[Stored items]
□ □ □ □ □ □ □
/-- What the correction of R298 adds at an accepted edge. -/
def Chan.correct (c : Chan) : Chan × Int :=
  match c.corr with
  | none => (c, 0)
  | some k =>
    let e := k.edges + 1
    if e % max 1 k.k = 0 then
      ({ c with corr := if k.left ≤ 1 then none else some { k with left := k.left - 1, edges := e } }, -k.sign)
    else ({ c with corr := some { k with edges := e } }, 0)

/-- The filtered pair of a channel (R290), from the samples of A and B, 2 × A + B, newest first. -/
def filterPair (n old : Nat) (samples : List (Fin 4)) : Nat :=
  2 * b2n (filterLine n (bit old 1) (samples.map (fun x => bit x.val 1))) + b2n (filterLine n (bit old 0) (samples.map (fun x => bit x.val 0)))

/-- The place of a filtered state in the forward sequence 00, 01, 11, 10 (R291). -/
def quadPlace : Nat → Nat
  | 0 => 0
  | 1 => 1
  | 3 => 2
  | _ => 3

/-- What a change of state means (R291): none for a transition error. -/
def quadStep (before after : Nat) : Option Int :=
  match (quadPlace after + 4 - quadPlace before) % 4 with
  | 0 => some 0
  | 1 => some 1
  | 3 => some (-1)
  | _ => none

/-- An accepted edge (R291, R298, R299). -/
def Chan.edge (c : Chan) (d : Int) (tick : Nat) : Chan :=
  let x := c.correct
  let c := x.1.move (d + x.2) tick
  ({ c with edges := c.edges + 1, clean := c.clean + 1, lastEdge := some (tick, c.count) } : Chan).follow

/-! Compare outputs (R304, R305). -/

/-- A loaded list takes over from the tick after its commit (R305). -/
def Cmpr.settle (o : Cmpr) (tick : Nat) : Cmpr :=
  match stagedDue o.listNext tick with
  | some l => { o with list := l, listNext := none, next := 0, loaded := !l.entries.isEmpty }
  | none => o

/-- The count crosses an entry in a direction that it allows (R304). -/
def crosses (e : Int × Nat) (before after : Int) : Bool :=
  (decide (before < e.1) && decide (e.1 ≤ after) && e.2 ≠ 2) || (decide (e.1 < before) && decide (after ≤ e.1) && e.2 ≠ 1)

/-- Take the entries that a move of the count crosses, one after another (R304, R305): the output and how many. The fuel
bounds them by the list's length. -/
def Cmpr.cross (before after : Int) : Nat → Cmpr → Nat → Cmpr × Nat
  | 0, o, n => (o, n)
  | fuel + 1, o, n =>
    if !o.loaded then (o, n)
    else
      match o.list.entries[o.next]? with
      | none => (o, n)
      | some e =>
        if crosses e before after then
          let last := decide (o.list.entries.length ≤ o.next + 1)
          Cmpr.cross before after fuel
            { o with next := if last then (if o.list.cycle then 0 else o.next) else o.next + 1, loaded := !last || o.list.cycle } (n + 1)
        else (o, n)

/-- What a move of a channel's count means for one compare output (R304, R305). -/
def State.compareMove (ch : Nat) (before after : Int) (s : State) (out : Nat) : State :=
  let o := (s.cmpr out).settle s.tick
  if o.list.chan ≠ ch ∨ o.loaded = false then s
  else
    let r := Cmpr.cross before after o.list.entries.length o 0
    if r.2 = 0 then s
    else
      let active := match o.pulse with | some x => decide (s.tick < x.2) | none => false
      let stop := s.tick + 2 + o.list.width
      let start := match o.pulse with | some x => if active then x.1 else s.tick + 2 | none => s.tick + 2
      let low := if active then o.low else o.list.activeLow
      let s := s.setCmpr out { r.1 with pulse := some (start, stop), low := low, merged := satAdd 16 o.merged (r.2 - 1 + b2n active) }
      s.emit (.pulse out (s.tick + 2) o.list.width (!low))

/-- What a channel's counts at the ends of the tick before and of this one mean for the compare outputs (R304). A count that
ENC_SET moves in this tick crosses nothing (R305). -/
def State.compareAll (s : State) (ch : Nat) : State :=
  let c := s.chan ch
  let before := c.countBefore s.tick
  if before = c.count ∨ c.setAt = some s.tick then s else (List.range 8).foldl (State.compareMove ch before c.count) s

/-- The compare outputs at the end of a tick (R304, R305). -/
def State.compareTick (s : State) : State := (List.range 8).foldl State.compareAll s

/-! Errors and ENCODER_FAULT (R292, R293, R301). -/

/-- Enter an error (R292): cause 0 both lines, or the SSI cause. In fault it is only counted. -/
def State.chanError (s : State) (ch cause : Nat) : State :=
  let c := s.chan ch
  let errs := (c.edges :: c.errAt).take 3
  let c := { c with trans := satAdd 16 c.trans 1, errAt := errs, clean := 0 }
  let s := s.setChan ch c
  if c.fault then s
  else
    match errs[2]? with
    | some e =>
      if c.edges - e < 1024 then
        let s := s.setChan ch { c with fault := true, faults := satAdd 16 c.faults 1 }
        let s := s.raise 0x0A02 ch ([cause, 0, 0, 0] ++ leBytes 4 (c.edges - e) ++ leInt 8 c.count)
        s.slipFault ch
      else s.raise 0x0A01 ch ([cause, (errs.filter (fun x => decide (c.edges - x < 1024))).length, 0, 0] ++ leBytes 4 c.trans ++ leInt 8 c.count)
    | none => s.raise 0x0A01 ch ([cause, (errs.filter (fun x => decide (c.edges - x < 1024))).length, 0, 0] ++ leBytes 4 c.trans ++ leInt 8 c.count)

/-- A fault clears, with the error history (R293). -/
def Chan.clearFault (c : Chan) : Chan := { c with fault := false, errAt := [], clean := 0 }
□ □ □ □ □ □ □
THE TASK: Your job is to copy out every line from the records above that has the word "width".

THE COMPLETED TASK:
      let stop := s.tick + 2 + o.list.width
      s.emit (.pulse out (s.tick + 2) o.list.width (!low))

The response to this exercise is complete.